Recorded data
★ ★ ★
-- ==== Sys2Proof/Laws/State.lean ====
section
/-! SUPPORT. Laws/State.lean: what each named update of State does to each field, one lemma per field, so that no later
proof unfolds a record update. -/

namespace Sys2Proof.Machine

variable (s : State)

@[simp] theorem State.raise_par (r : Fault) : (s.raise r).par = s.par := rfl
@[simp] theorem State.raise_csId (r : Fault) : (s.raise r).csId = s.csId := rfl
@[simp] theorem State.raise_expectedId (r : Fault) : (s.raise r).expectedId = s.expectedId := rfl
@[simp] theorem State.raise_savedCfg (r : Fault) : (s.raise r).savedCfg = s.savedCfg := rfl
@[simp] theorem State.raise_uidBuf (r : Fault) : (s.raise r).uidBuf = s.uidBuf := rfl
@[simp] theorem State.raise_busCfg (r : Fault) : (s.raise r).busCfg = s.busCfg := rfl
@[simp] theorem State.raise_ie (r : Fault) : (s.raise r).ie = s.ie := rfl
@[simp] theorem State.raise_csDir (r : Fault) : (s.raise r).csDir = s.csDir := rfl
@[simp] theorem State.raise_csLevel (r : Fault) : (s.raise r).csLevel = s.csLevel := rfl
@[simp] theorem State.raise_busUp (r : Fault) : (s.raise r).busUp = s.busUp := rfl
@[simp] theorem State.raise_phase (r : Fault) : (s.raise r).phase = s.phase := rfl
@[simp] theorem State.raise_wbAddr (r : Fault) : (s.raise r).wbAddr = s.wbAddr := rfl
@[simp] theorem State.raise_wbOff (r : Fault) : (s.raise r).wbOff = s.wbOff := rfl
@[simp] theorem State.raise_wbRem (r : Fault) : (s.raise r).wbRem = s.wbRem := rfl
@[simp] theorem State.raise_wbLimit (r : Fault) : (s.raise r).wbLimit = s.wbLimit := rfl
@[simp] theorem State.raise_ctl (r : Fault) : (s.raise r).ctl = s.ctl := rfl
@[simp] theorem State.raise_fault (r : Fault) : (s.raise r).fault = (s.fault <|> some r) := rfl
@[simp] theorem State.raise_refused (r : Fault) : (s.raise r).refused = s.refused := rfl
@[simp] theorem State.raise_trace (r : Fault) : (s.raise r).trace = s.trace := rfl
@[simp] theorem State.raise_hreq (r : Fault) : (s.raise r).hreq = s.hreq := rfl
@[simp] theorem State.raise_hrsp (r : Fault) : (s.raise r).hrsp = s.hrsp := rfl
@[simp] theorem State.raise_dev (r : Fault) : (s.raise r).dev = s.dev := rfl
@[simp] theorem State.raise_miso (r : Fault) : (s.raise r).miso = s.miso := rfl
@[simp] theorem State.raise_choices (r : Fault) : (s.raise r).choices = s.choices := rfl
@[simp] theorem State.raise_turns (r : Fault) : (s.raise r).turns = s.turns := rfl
★ ★ ★
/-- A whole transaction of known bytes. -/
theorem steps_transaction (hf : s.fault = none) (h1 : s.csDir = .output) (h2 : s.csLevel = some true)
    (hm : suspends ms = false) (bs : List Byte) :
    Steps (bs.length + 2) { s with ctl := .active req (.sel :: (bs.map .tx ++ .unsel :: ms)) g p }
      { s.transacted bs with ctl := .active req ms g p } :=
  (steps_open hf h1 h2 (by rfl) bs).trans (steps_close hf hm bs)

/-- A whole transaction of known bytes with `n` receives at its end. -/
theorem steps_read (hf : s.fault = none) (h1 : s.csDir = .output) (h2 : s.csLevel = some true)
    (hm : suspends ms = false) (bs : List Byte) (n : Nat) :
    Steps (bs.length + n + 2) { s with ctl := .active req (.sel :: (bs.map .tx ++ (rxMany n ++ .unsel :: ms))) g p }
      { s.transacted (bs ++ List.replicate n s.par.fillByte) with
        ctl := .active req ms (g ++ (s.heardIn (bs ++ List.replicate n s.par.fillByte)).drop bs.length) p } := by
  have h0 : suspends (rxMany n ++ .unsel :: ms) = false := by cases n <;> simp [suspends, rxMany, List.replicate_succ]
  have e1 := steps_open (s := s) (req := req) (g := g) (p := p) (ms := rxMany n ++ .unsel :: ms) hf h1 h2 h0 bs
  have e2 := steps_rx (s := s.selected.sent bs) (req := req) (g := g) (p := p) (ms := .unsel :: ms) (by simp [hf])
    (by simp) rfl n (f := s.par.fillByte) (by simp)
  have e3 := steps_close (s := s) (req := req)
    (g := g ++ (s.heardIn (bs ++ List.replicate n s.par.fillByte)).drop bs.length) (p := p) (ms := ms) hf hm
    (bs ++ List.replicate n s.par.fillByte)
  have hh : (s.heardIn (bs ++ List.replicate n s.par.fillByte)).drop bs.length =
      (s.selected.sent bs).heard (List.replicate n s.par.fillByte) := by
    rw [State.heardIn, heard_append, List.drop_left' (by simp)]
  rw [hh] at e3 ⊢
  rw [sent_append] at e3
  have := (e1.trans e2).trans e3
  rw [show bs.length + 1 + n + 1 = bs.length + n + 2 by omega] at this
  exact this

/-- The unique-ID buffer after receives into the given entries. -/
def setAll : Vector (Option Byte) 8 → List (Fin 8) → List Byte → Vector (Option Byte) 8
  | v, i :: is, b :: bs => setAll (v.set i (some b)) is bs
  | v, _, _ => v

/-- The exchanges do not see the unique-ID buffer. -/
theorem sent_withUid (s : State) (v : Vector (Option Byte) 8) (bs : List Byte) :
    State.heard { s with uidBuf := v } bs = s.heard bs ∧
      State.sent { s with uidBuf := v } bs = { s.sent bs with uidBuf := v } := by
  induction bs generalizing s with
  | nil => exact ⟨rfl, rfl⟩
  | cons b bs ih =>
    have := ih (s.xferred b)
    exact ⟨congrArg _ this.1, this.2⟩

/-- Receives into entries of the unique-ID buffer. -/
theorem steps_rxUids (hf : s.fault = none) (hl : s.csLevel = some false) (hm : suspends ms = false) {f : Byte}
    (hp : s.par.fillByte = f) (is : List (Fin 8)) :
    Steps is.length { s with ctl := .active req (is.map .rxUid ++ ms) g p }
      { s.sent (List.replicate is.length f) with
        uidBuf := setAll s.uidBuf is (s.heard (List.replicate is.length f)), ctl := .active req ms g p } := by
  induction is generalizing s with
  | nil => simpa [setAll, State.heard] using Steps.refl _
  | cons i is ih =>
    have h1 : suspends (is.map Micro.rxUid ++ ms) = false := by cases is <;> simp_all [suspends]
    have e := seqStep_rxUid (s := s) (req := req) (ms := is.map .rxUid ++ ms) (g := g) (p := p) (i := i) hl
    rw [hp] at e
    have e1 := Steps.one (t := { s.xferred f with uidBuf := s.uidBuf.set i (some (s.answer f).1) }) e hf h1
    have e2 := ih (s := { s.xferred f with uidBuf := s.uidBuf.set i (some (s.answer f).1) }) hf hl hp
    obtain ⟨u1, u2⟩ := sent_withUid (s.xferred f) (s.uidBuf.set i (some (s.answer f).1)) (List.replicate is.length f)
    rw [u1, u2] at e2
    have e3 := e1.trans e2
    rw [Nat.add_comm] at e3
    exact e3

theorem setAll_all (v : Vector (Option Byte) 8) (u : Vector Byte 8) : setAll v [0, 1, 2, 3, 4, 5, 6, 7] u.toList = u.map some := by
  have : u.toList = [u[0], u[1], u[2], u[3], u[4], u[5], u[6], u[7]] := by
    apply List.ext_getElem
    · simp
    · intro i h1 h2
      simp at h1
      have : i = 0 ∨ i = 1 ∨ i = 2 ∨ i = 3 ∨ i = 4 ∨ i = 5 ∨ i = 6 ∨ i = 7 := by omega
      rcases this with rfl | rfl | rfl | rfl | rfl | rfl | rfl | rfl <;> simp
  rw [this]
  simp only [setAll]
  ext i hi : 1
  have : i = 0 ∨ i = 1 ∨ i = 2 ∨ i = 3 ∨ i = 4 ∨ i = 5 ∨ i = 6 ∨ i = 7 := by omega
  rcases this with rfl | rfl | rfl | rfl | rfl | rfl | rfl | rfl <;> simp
★ ★ ★
§ **INSTRUCTIONS FOR THE TASK**:
Looking at the entries above, can you reproduce exactly the lines from the one that holds "s.wbRem := rfl" through the one that holds "s.turns := rfl", and only those?

§ **EXERCISE OUTPUT**:
@[simp] theorem State.raise_wbRem (r : Fault) : (s.raise r).wbRem = s.wbRem := rfl
@[simp] theorem State.raise_wbLimit (r : Fault) : (s.raise r).wbLimit = s.wbLimit := rfl
@[simp] theorem State.raise_ctl (r : Fault) : (s.raise r).ctl = s.ctl := rfl
@[simp] theorem State.raise_fault (r : Fault) : (s.raise r).fault = (s.fault <|> some r) := rfl
@[simp] theorem State.raise_refused (r : Fault) : (s.raise r).refused = s.refused := rfl
@[simp] theorem State.raise_trace (r : Fault) : (s.raise r).trace = s.trace := rfl
@[simp] theorem State.raise_hreq (r : Fault) : (s.raise r).hreq = s.hreq := rfl
@[simp] theorem State.raise_hrsp (r : Fault) : (s.raise r).hrsp = s.hrsp := rfl
@[simp] theorem State.raise_dev (r : Fault) : (s.raise r).dev = s.dev := rfl
@[simp] theorem State.raise_miso (r : Fault) : (s.raise r).miso = s.miso := rfl
@[simp] theorem State.raise_choices (r : Fault) : (s.raise r).choices = s.choices := rfl
@[simp] theorem State.raise_turns (r : Fault) : (s.raise r).turns = s.turns := rfl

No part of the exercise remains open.